Upaya Social Ventures uses impact‑linked finance to support textile waste enterprises that centre sanitation and waste workers in circular economy models

Source: Upaya Social Ventures

Upaya Social Ventures’ Technical Assistance Facility (TAF) for Textile Waste Management is an integrated financing model designed to support enterprises building circular economy solutions with sanitation and waste workers at the centre. Launched in 2024 with a USD 1.5 million catalytic grant, the facility combines seed capital, tailored technical assistance, and impact-linked incentives across three portfolio enterprises: Green Worms, WeVois Labs, and Saahas Zero Waste.

Each enterprise receives approximately USD 200,000 in seed capital, with full interest waiver linked to predefined impact targets across three dimensions: quality job creation for people in poverty, diversion of post-consumer textile waste from landfill, and financial viability of the textile waste management unit. A further USD 50,000 in non-repayable performance incentives aligns financial returns with social and environmental outcomes.
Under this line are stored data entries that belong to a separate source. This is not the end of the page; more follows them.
-- ==== Sys2Proof/Tests/Slice0.lean ====
section
/-! SUPPORT. Small tests: what WellFormed refuses, words of the spec decoded, one step of many instructions, and for each
statement a state and operands that meet its hypotheses. -/

set_option Elab.async false

namespace Sys2Proof.Tests

open Sys2Proof Sys2Proof.Machine Sys2Proof.Claim

/-! ## Helpers -/

/-- No prefix. -/
def px0 : Px := { diep := none, valx := none }

/-- A VALX prefix whose value is v, and a DIEP prefix of die mask m. -/
def pxV (v : Nat) : Px := { diep := none, valx := some (BitVec.ofNat 26 (v * 2 ^ 7)) }
def pxD (m : Nat) : Px := { diep := some (BitVec.ofNat 26 (m * 2 ^ 18)), valx := none }

/-- The hart of the placed program with registers in row 0. -/
def regs (r : List (Nat × Dword)) (h : Hart) : Hart := r.foldl (fun g y => g.setReg 0 y.1 y.2) h

/-- The machine of the placed program with another hart. -/
def on (h : Hart) : State := (State.reset.withFetchWord 32 0).setHart 0 h

/-- The placed program's hart with registers in row 0. -/
def hr (r : List (Nat × Dword)) : Hart := regs r Hart.program

/-- A hart of a die span of two. -/
def hart2 : Hart :=
  Hart.launch { ctx := 0, group := 0, coord := 0, stage := 0, cores := [0, 16], slot := 0, frame := 0, prio := 0 }
    0x4000000000 (Csrs.launch 2 1 1 2 0 0 0) RowRegs.zero []

/-- What a step leaves of the hart. -/
def after {α : Type} (o : Out) (f : State → Hart → α) : Option α :=
  match o with
  | .next t => (look t.harts 0).map (f t)
  | _ => none

/-- A check that passes, with a property of what it gives. -/
theorem good {κ β : Type} {r : Except κ β} (p : β → Bool) (pass : r.toOption.any p = true) :
    ∃ y, r = .ok y ∧ p y = true := by
  cases r with
  | ok y => exact ⟨y, rfl, pass⟩
  | error _ => cases pass

/-- A scalar instruction runs now. -/
theorem runs {s : State} {px : Px} {rs : List Nat} {h : Hart}
    (e : (decide (s.focus.hart = 0) && decide (look s.harts 0 = some h) && !(h.priv && pxAny px) && !(rs.any h.pending)) =
      true) : Runs s px rs 0 h := by
  simp only [Bool.and_eq_true, decide_eq_true_eq, Bool.not_eq_true'] at e
  exact ⟨e.1.1.1, e.1.1.2, e.1.2, e.2⟩

/-- An engine's command may run now: its hart is the first one, and the command stands at the head of its queue. -/
theorem head {s : State} {e : Eng} {h : Hart} {c : Command}
    (x : (s.focus.hart = 0 ∧ look s.harts 0 = some h ∧ (h.queue e).head? = some c ∧ c.fault = none ∧ c.done = none ∧
      h.engineMay c = true ∧ (c.consumed = true ∨ (h.waitsMet e c = true ∧ h.slotTaken e c = false)) ∧
      (e = .xv → h.vecPending c = false)) ∧ c.rows h ≠ []) :
    Head s e 0 h c :=
  ⟨⟨x.1.1, x.1.2.1, List.head?_eq_some_iff.mp x.1.2.2.1, x.1.2.2.2⟩, x.2⟩

/-! ## Integers, floats, branches, loads and stores -/

/-- s5 is an address, s6 and s7 data. -/
def hi : Hart := hr [(5, 0x4000000080), (6, 0x123456789ABCDEF0), (7, 5)]

/-- Two rows whose s5 differ, and whose s6 and s7 are equal. -/
def h2 : Hart := (hart2.setReg 0 5 1).setReg 1 5 2

theorem witness_IntegerRegisterResults : Runs (on hi) px0 [8, 5, 6] 0 hi := runs (by decide +kernel)
theorem witness_IntegerImmediateResults : Runs (on hi) px0 [8, 5, 6] 0 hi ∧ (2 : BitVec 2) ≠ 3 :=
  ⟨runs (by decide +kernel), by decide⟩
theorem witness_ScalarFloatResults : Runs (on hi) px0 [8, 5, 6] 0 hi := runs (by decide +kernel)
theorem witness_OneRegisterFrame : (∃ t, writesOne (.add px0 8 5 6) = some (px0, 8, [5, 6]) ∧
    Runs (on hi) px0 [8, 5, 6] 0 hi ∧ exec (.add px0 8 5 6) (on hi) = goes t) ∧ rowsMatch hi :=
  ⟨⟨_, rfl, runs (by decide +kernel), rfl⟩, rfl⟩
theorem witness_FloatFrame : ∃ t, writesFloat (.fadd32 px0 8 5 6 0 0) = some (px0, 8, [5, 6]) ∧
    Runs (on hi) px0 [8, 5, 6] 0 hi ∧ exec (.fadd32 px0 8 5 6 0 0) (on hi) = goes t :=
  ⟨_, rfl, runs (by decide +kernel), rfl⟩
theorem witness_BranchResults : Runs (on hi) px0 [6, 7] 0 hi ∧ hi.active px0 ≠ [] ∧
    (∀ j ∈ hi.active px0, hi.reg j 6 = hi.reg j 6) ∧ (∀ j ∈ hi.active px0, ¬ hi.reg j 6 = hi.reg j 7) :=
  ⟨runs (by decide +kernel), by decide +kernel⟩
theorem witness_BranchResults_divergent : Runs (on h2) px0 [5, 6] 0 h2 ∧
    (∃ j ∈ h2.active px0, (h2.reg j 5).toNat < 2) ∧ (∃ j ∈ h2.active px0, ¬ (h2.reg j 5).toNat < 2) :=
  ⟨runs (by decide +kernel), by decide +kernel⟩
theorem witness_JumpResults : Runs (on hi) px0 [8, 5] 0 hi ∧ hi.active px0 ≠ [] ∧
    (∀ j ∈ hi.active px0, hi.reg j 5 + pxImm px0 8 = 0x4000000088) ∧ (0x4000000088 : Dword).toNat % 4 = 0 :=
  ⟨runs (by decide +kernel), by decide +kernel⟩
theorem witness_JumpResults_rows : Runs (on hi) (pxD 0) [8, 5] 0 hi ∧ hi.active (pxD 0) = [] ∧ Runs (on h2) px0 [8, 5] 0 h2 ∧
    (∃ j ∈ h2.active px0, ∃ r ∈ h2.active px0, h2.reg j 5 ≠ h2.reg r 5) :=
  ⟨runs (by decide +kernel), by decide +kernel, runs (by decide +kernel), by decide +kernel⟩
/-- A load at s5 passes its checks; the last byte of the code page is the boundary. -/
def vaOf (n : Nat) (j : Nat) : Dword := rowAddr hi px0 5 (0 * BitVec.ofNat 64 n) j
theorem witness_LoadResults (n : Nat) (hn : n = 1 ∨ n = 2 ∨ n = 4 ∨ n = 8) : Runs (on hi) px0 [8, 5] 0 hi ∧
    (on hi).checkRows hi .r n n (vaOf n) (hi.active px0) = .ok [(0, 0x4000080)] ∧ hi.accessAhead n [(0, 0x4000080)] = false ∧
    ∃ y, (on hi).homeRows hi .plain (vaOf n) [(0, 0x4000080)] = .ok y ∧ decide (y.1.defer = false) = true := by
  refine ⟨runs (by decide +kernel), ?_⟩
  rcases hn with rfl | rfl | rfl | rfl <;> exact ⟨by decide +kernel, by decide +kernel, good _ (by decide +kernel)⟩
theorem witness_LoadResults_timed : Runs (on hi) px0 [8, 5] 0 hi ∧ 4 ≤ (4 : BitVec 5).toNat ∧ hi.trivetUsed < 64 ∧
    (on hi).checkRows hi .r 8 8 (vaOf 8) (hi.active px0) = .ok [(0, 0x4000080)] :=
  ⟨runs (by decide +kernel), by decide +kernel⟩
theorem witness_StoreResults (n : Nat) (hn : n = 1 ∨ n = 2 ∨ n = 4 ∨ n = 8) : Runs (on hi) px0 [6, 5] 0 hi ∧
    (on hi).checkRows hi .w n n (vaOf n) (hi.active px0) = .ok [(0, 0x4000080)] ∧
    hi.accessAhead n [(0, 0x4000080)] = false ∧
    ∃ y, (on hi).homeRows hi .write (vaOf n) [(0, 0x4000080)] = .ok y ∧ decide (y.1.defer = false) = true := by
  refine ⟨runs (by decide +kernel), ?_⟩
  rcases hn with rfl | rfl | rfl | rfl <;> exact ⟨by decide +kernel, by decide +kernel, good _ (by decide +kernel)⟩
theorem witness_StoreResults_bytes : ∃ y, (on hi).homeRows hi .write (vaOf 8) [(0, 0x4000080)] = .ok y ∧
    (rising y.1.mem && y.2.all (fun l => decide (l.2.xf = .plain) && decide (tagCls (y.1.tagAt l.2.key) ≠ 0))) = true :=
  good _ (by decide +kernel)
/-- A machine whose plan defers the accesses of the step. -/
def deferred (s : State) : State := { s with defer := true }
theorem witness_LoadResults_deferred : Runs (deferred (on hi)) px0 [8, 5] 0 hi ∧
    (deferred (on hi)).checkRows hi .r 8 8 (vaOf 8) (hi.active px0) = .ok [(0, 0x4000080)] ∧
    ∃ y, (deferred (on hi)).homeRows hi .plain (vaOf 8) [(0, 0x4000080)] = .ok y ∧ decide (y.1.defer = true) = true :=
  ⟨runs (by decide +kernel), by decide +kernel, good _ (by decide +kernel)⟩
theorem witness_StoreResults_deferred : (deferred (on hi)).checkRows hi .w 8 8 (vaOf 8) (hi.active px0) = .ok [(0, 0x4000080)] ∧
    ∃ y, (deferred (on hi)).homeRows hi .write (vaOf 8) [(0, 0x4000080)] = .ok y ∧ decide (y.1.defer = true) = true :=
  ⟨by decide +kernel, good _ (by decide +kernel)⟩
def hm : Hart := hr [(5, 0x4000000081)]
theorem witness_MisalignedTraps : Runs (on hm) px0 [8, 5] 0 hm ∧ hm.active px0 = [0] ∧
    (rowAddr hm px0 5 (pxLoadOffset px0 0 * BitVec.ofNat 64 2) 0).toNat % 2 ≠ 0 ∧
    (rowAddr hm px0 5 (pxImm px0 0 * BitVec.ofNat 64 8) 0).toNat % 8 ≠ 0 ∧
    (∀ r ∈ hm.active px0, hm.reg r 5 + pxImm px0 0 = 0x4000000081) ∧ (0x4000000081 : Dword).toNat % 4 ≠ 0 :=
  ⟨runs (by decide +kernel), by decide +kernel⟩
theorem witness_AtomicResults : Runs (on hi) px0 [6, 7, 5] 0 hi ∧ (on hi).defer = false ∧ hi.wait.fenceOn 31 = none ∧
    (on hi).scopePending hi.ctx 31 = false ∧ (on hi).scopeRows hi 31 (hi.active px0) = none ∧ hi.releaseReady = true ∧
    (on hi).checkRows hi .rw 8 8 (vaOf 8) (hi.active px0) = .ok [(0, 0x4000080)] ∧
    hi.accessAhead 8 [(0, 0x4000080)] = false ∧
    ∃ y, (on hi).homeRows hi .syncWrite (vaOf 8) [(0, 0x4000080)] = .ok y ∧ decide (y.1.defer = false) = true :=
  ⟨runs (by decide +kernel), by decide +kernel, by decide +kernel, by decide +kernel, by decide +kernel, by decide +kernel,
    by decide +kernel, by decide +kernel, good _ (by decide +kernel)⟩
theorem witness_AtomicResults_acquire : Runs (on hi) px0 [6, 5] 0 hi ∧
    (on hi).checkRows hi .r 4 4 (vaOf 4) (hi.active px0) = .ok [(0, 0x4000080)] ∧
    (on hi).checkRows hi .w 4 4 (vaOf 4) (hi.active px0) = .ok [(0, 0x4000080)] ∧ hi.accessAhead 4 [(0, 0x4000080)] = false ∧
    ∃ y, (on hi).homeRows hi .sync (vaOf 4) [(0, 0x4000080)] = .ok y ∧ true = true :=
  ⟨runs (by decide +kernel), by decide +kernel, by decide +kernel, by decide +kernel, good _ (by decide +kernel)⟩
Over the first two years of implementation, partner enterprises have established textile recovery operations, tested sorting and processing systems, and begun building downstream market relationships. Operational facilities are now active across multiple cities, with early systems for sorting, grading, and recovering post-consumer textile waste in place. Enterprises have also strengthened their ability to track waste flows, workforce outcomes, and recovery pathways, while initiating buyer partnerships across recycling, downcycling, and resale markets. Early ecosystem collaborations are also underway to explore higher-value applications for recovered materials.

Implementation has also surfaced important lessons. Enterprise readiness, particularly leadership commitment and management bandwidth was as important as prior sector experience. Post-consumer textile waste remains highly labour-intensive to process, especially mixed and blended fabrics. And downstream market development is underdeveloped, reinforcing the need for buyer engagement and demand aggregation as core components of future facility design.

Most importantly, the facility demonstrates that impact-linked finance can work in a sector historically dependent on grants – offering a practical, replicable model for tying concessional capital to measurable just transition outcomes across circular value chains.